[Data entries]

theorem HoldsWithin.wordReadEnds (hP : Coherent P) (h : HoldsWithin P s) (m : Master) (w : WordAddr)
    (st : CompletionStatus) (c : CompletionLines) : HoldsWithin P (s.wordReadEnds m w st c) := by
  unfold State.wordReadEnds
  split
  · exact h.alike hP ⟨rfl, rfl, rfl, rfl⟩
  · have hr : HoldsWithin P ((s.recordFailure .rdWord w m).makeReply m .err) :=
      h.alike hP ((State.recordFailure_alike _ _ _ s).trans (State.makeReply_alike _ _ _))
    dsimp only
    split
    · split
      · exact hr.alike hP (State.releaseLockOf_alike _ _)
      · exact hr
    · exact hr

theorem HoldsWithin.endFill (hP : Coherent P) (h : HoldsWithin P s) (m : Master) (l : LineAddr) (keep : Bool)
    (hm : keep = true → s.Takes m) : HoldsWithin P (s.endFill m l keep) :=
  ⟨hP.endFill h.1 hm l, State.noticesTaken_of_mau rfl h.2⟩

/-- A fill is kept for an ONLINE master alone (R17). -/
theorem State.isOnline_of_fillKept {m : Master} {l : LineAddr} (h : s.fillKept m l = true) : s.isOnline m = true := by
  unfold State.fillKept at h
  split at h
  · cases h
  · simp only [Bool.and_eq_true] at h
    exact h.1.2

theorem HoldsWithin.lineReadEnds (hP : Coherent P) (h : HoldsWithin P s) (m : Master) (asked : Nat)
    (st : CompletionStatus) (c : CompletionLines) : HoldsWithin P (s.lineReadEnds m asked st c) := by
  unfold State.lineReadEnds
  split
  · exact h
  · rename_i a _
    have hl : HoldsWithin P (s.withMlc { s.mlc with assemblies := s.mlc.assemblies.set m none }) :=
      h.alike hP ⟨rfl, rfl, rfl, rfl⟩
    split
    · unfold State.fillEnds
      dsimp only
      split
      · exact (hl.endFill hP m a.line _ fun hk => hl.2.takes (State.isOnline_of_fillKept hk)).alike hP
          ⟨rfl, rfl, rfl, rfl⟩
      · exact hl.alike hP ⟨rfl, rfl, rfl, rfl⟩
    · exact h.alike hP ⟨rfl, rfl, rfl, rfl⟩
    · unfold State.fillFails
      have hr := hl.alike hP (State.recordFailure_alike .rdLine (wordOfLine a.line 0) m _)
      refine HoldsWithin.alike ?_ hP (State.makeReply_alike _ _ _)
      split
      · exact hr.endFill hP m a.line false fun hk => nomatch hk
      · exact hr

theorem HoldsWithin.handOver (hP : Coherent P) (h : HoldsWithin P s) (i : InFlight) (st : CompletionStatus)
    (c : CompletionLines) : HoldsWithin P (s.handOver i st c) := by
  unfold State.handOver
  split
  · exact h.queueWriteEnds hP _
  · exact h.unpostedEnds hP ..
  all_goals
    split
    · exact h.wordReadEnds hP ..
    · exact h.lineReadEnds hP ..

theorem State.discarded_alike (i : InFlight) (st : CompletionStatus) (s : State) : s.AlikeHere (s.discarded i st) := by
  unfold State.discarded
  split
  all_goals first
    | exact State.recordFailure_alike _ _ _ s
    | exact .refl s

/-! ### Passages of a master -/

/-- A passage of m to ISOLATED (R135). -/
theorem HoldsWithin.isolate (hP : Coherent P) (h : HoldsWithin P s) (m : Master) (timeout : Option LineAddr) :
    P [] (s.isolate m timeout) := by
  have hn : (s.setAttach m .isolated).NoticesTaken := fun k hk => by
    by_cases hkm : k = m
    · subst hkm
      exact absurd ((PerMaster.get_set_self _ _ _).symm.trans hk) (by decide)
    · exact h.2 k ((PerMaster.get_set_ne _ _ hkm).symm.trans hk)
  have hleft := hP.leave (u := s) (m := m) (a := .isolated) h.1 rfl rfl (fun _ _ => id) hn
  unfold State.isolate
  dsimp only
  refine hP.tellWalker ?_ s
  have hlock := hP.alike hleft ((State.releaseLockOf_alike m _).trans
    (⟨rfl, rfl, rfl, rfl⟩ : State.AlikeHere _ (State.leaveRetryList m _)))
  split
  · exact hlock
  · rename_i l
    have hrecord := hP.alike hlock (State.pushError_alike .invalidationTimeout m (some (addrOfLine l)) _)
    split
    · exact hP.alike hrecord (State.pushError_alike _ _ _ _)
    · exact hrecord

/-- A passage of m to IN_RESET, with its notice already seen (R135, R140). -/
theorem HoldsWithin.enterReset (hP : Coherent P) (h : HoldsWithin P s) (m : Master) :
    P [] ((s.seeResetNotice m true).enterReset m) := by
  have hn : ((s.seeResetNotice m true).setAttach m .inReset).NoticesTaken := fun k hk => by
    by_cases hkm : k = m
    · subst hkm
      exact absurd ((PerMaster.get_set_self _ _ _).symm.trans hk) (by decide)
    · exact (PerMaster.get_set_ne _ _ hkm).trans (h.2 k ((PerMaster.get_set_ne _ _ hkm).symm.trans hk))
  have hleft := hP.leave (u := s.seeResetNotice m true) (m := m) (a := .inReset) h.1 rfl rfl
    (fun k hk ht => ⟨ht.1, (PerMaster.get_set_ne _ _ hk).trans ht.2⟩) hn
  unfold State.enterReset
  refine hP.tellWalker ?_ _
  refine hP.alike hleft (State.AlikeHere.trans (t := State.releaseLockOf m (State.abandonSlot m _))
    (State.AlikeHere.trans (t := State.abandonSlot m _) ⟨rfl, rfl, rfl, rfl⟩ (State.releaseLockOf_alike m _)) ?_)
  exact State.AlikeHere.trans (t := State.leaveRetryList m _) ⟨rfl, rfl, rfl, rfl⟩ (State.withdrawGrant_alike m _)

◆ **Aim of the exercise**
What lines above contain the word "PerMaster"? Please copy each one.

◆ **Your solution**
      exact absurd ((PerMaster.get_set_self _ _ _).symm.trans hk) (by decide)
    · exact h.2 k ((PerMaster.get_set_ne _ _ hkm).symm.trans hk)
      exact absurd ((PerMaster.get_set_self _ _ _).symm.trans hk) (by decide)
    · exact (PerMaster.get_set_ne _ _ hkm).trans (h.2 k ((PerMaster.get_set_ne _ _ hkm).symm.trans hk))
    (fun k hk ht => ⟨ht.1, (PerMaster.get_set_ne _ _ hk).trans ht.2⟩) hn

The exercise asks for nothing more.